מַאי אֵינוֹ דּוֹחֶה? רַב חִסְדָּא אָמַר: דּוֹחֶה אֶת הַשַּׁבָּת, וְאֵינוֹ דּוֹחֶה אֶת הַטּוּמְאָה. (וְרָבָא) אָמַר: דּוֹחֶה אֶת הַטּוּמְאָה, וְאֵינוֹ דּוֹחֶה אֶת הַשַּׁבָּת. Previously, the Gemara assumed that Rav Huna was discussing the possibility that the sacrifice of the daily offering overrides Shabbat. The Gemara now clarifies if this was his intention: What is meant by saying that the end of its service does not override the halakha? Rav Ḥisda said: Although the end of its service does override Shabbat, it does not override the halakha that it should not be brought in a state of ritual impurity. This is true although the beginning of the sacrificial service of the daily offering may, if necessary, be brought in a state of ritual impurity. And Rabba said: The end of its service overrides only the halakha that it should not be brought in a state of ritual impurity, but it does not override Shabbat.

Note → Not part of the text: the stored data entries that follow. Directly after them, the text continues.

/-- `n` samples that a converter gives (R256): its filter's arithmetic is open, so each is a fresh free value (log entry 118). -/
def Device.converted (d : Device) (n : Nat) : List Int × Device :=
  ((List.range n).map (fun j => sextNat 24 (Config.freeNat (d.draws + j))), { d with draws := d.draws + n })

/-- How many samples a block of `n` has at a port's rate (R255): 48 kHz, 44.1 kHz or 96 kHz. -/
def rateCount (rate n : Nat) : Nat := if rate = 1 then n * 147 / 160 else if rate = 2 then 2 * n else n

/-- The samples of a TDM input slot, source `s`, of a block (R239, R255, R256): `ws` are its slot words, taken one for one by a port that
does not convert. A count that differs from the block's is made up by repeating or dropping the last sample (R398). -/
def Device.tdmInput (d : Device) (s len : Nat) (ws : List Nat) : List Int × Device :=
  let p := s / 16
  if !d.on (Reg.AUD_TDM_STAT_locked p) || !d.carries p (s % 16) then ([], d)
  else if tdmConverts (d.reg (Reg.AUD_TDM_CFG p)) then d.converted len
  else ((List.range len).map (fun j => sextNat 24 ((ws.getD (min j (ws.length - 1)) 0) / 256)), d)

/-- What a TDM port sends of sink `s` in a block (R255, R256, R258): the samples as they are, or as its converter makes them; 0 until a
converting port locks, and nothing while its clock is lost. -/
def Device.tdmOutput (d : Device) (s : Nat) (xs : List Int) : Device :=
  let p := s / 16
  let w := d.reg (Reg.AUD_TDM_CFG p)
  let send := fun (d : Device) (ys : List Int) => d.emit (.samples s (ys.map (fun x => x * 256)))
  if !d.carries p (s % 16) || d.aud.dead.contains p then d
  else if !tdmConverts w then (if d.on (Reg.AUD_TDM_STAT_locked p) then send d xs else d)
  else
    let n := rateCount (wbits w 29 28) xs.length
    if d.on (Reg.AUD_TDM_STAT_locked p) then
      let (ys, d) := d.converted n
      send d ys
    else if bitOn w.toNat 31 && d.rd (Reg.PWR_DOM_state 8) == 2 && !(wbits w 29 28 == 1 && !bitOn w.toNat 30) then
      send d (List.replicate n 0)
    else d

/-- Every source of a block (R237): `ins` are the slot words that arrived, `back` the returns of the block before. -/
def Device.sources (d : Device) (len : Nat) (ins : List (Nat × List Nat)) (back : List (Nat × List Int)) :
    List (Nat × List Int) × Device :=
  let (tdm, d) := (List.range 96).foldl
    (fun (p : List (Nat × List Int) × Device) s =>
      match ins.find? (fun e => e.1 == s) with
      | some e =>
        let (xs, d) := p.2.tdmInput s len e.2
        (p.1 ++ [(s, xs)], d)
      | none => p) ([], d)
  let (ms, d) := (List.range 16).foldl
    (fun (p : List (Nat × List Int) × Device) n =>
      let (xs, d) := p.2.streamBlock n len
      (p.1 ++ [(96 + n, xs)], d)) ([], d)
  let (gs, d) := (List.range 8).foldl
    (fun (p : List (Nat × List Int) × Device) n =>
      let (xs, d) := p.2.genBlock n len
      (p.1 ++ [(112 + n, xs)], d)) ([], d)
  (tdm ++ ms ++ gs ++ (back.filter (fun e => decide (120 ≤ e.1))), d)

/-- The block computed a beat ago reaches its destinations (R242, R244): TDM slots, coils and captures. -/
def Device.playBlock (d : Device) : Device :=
  let b := d.aud.block
  let d := b.foldl (fun d e => if e.1 < 96 then d.tdmOutput e.1 e.2 else d) d
  let d := (List.range 8).foldl (fun d n => d.modHap n (fun x => { x with sound := tget (fun _ => []) b (96 + n) })) d
  (List.range 16).foldl
    (fun d n =>
      d.captureBlock n
        (match b.find? (fun e => e.1 == 104 + n) with | some e => e.2 | none => List.replicate d.aud.len 0)) d

/-- The audio engine at step 0 of an edge (R25, R244): `len` is the length of the beat that has ended, `bad` the guarded sinks
whose two computations differ. -/
def Device.audioEdge (d : Device) (len : Nat) (ins : List (Nat × List Nat)) (bad : List Nat) : Device :=
  let d := match d.aud.ramp with
    | some (n, j) => if n ≤ j then d.endSwap else d
    | none => d
  let d := d.playBlock
  let d := match d.aud.swap with
    | some p => if d.aud.ramp.isNone && decide (p.target ≤ d.beat.sbeat) then d.swapNow p else d
    | none => d
  let back := d.aud.block
  let d := { d with aud := { d.aud with block := [], len := len, kept := d.aud.kept.filter (fun e => d.guarded e.1) } }
  let (srcs, d) := d.sources len ins back
  let nodes := d.listedNodes d.bank ++ (if d.aud.ramp.isSome then d.listedNodes (1 - d.bank) else [])
  let d := (d.liveSinks nodes).foldl (fun d k => d.sinkBlock k len nodes srcs (bad.contains k && d.guarded k)) d
  let d := (bad.filter (fun k => d.guarded k)).foldl (fun d k => d.raise (fault 0x09 4 0xB00000 k)) d
  { d with aud := { d.aud with ramp := d.aud.ramp.map (fun r => (r.1, r.2 + len)) } }

/-- What the audio engine loses when its domain drops (R368): every sink and generator state; register arrays stay. -/
def Device.audioOff (d : Device) : Device :=
  let d := (List.range 8).foldl (fun d n => if (d.gen n).isSome then d.genStop n else d) d
  { d with aud := { d.aud with sinks := [], block := [], len := 0, reqs := [] } }

/-! ### TDM ports -/

/-- AUD_TDM_p_CFG written (R255, R256): an unconverted port runs at once, a converted one when it locks, and a controller at
44.1 kHz never. -/
def Device.tdmConfig (d : Device) (p : Nat) (w : Word) : Device :=
  let d := { d.setReg (Reg.AUD_TDM_CFG p) (w &&& 0xF8000000#32) with aud := { d.aud with dead := d.aud.dead.filter (· != p) } }
  let on := bitOn w.toNat 31
  if on && wbits w 29 28 == 1 && !bitOn w.toNat 30 then (d.wr (Reg.AUD_TDM_STAT_locked p) 0).wr Reg.AUD_STATUS_cfg_err 1
  else d.wr (Reg.AUD_TDM_STAT_locked p) (b2n (on && !tdmConverts w && d.rd (Reg.PWR_DOM_state 8) == 2))

/-- `TDM_CLK_LOST` (R258): target port `p` has seen no BCLK edge for two frames. -/
def execTdmClkLost (p : Nat) (s : State) : Host.Outcome State Fault Refusal :=
  onDev s (fun d =>
    d.when (decide (p < 6) && d.on (Reg.AUD_TDM_CFG_enable p) && d.on (Reg.AUD_TDM_CFG_role p)) (fun d =>
      (({ d with aud := { d.aud with dead := p :: d.aud.dead.filter (· != p) } }.wr (Reg.AUD_TDM_STAT_locked p) 0).wr (Reg.AUD_TDM_STAT_clk_lost p) 1).raise (fault 0x0D 1 0xB00000 p)))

אֲמַר לֵיהּ אַבָּיֵי (לְרָבָא): לְדִידָךְ קַשְׁיָא, וּלְרַב חִסְדָּא קַשְׁיָא. לְדִידָךְ קַשְׁיָא: מַאי שְׁנָא טוּמְאָה, דִּכְתִיב ״בְּמוֹעֲדוֹ״ — וַאֲפִילּוּ בְּטוּמְאָה, שַׁבָּת נָמֵי — ״בְּמוֹעֲדוֹ״, וַאֲפִילּוּ בְּשַׁבָּת! Abaye said to Rabba: It poses a difficulty to your opinion, and it poses a difficulty to the opinion of Rav Ḥisda. It is difficult to your opinion as follows: What is different about the prohibition of bringing an offering in a state of ritual impurity that the daily offering overrides it? Because it is written with regard to the daily offering “in its season” (Numbers 28:2), to emphasize that it should be brought under all circumstances, even if that means that it will be brought in a state of ritual impurity. But, by that logic, the daily offering should also override Shabbat. Because the term “in its season” emphasizes that it should be brought under all circumstances, this means even on Shabbat.
וּלְרַב חִסְדָּא קַשְׁיָא: מַאי שְׁנָא שַׁבָּת, דִּכְתִיב ״בְּמוֹעֲדוֹ״ — אֲפִילּוּ בְּשַׁבָּת, טוּמְאָה נָמֵי — ״בְּמוֹעֲדוֹ״, וַאֲפִילּוּ בְּטוּמְאָה? And it is difficult to the opinion of Rav Ḥisda: What is different about Shabbat that the daily offering overrides it? Because it is written “in its season,” to emphasize that it should be brought under all circumstances, even on Shabbat. But by that logic, the daily offering should also override the prohibition of bringing an offering in a state of ritual impurity. Because the term “in its season” emphasizes that it should be brought under all circumstances, this means even in a state of ritual impurity.
אֲמַר לֵיהּ: לָא לְדִידִי קַשְׁיָא, וְלָא לְרַב חִסְדָּא קַשְׁיָא. לְדִידִי לָא קַשְׁיָא: סוֹפוֹ כִּתְחִילָּתוֹ, Rabba said to him: It is not difficult to my opinion and it does not pose a difficulty to the opinion of Rav Ḥisda. It is not difficult to my opinion, because I hold that the end of its sacrificial rite is like its beginning.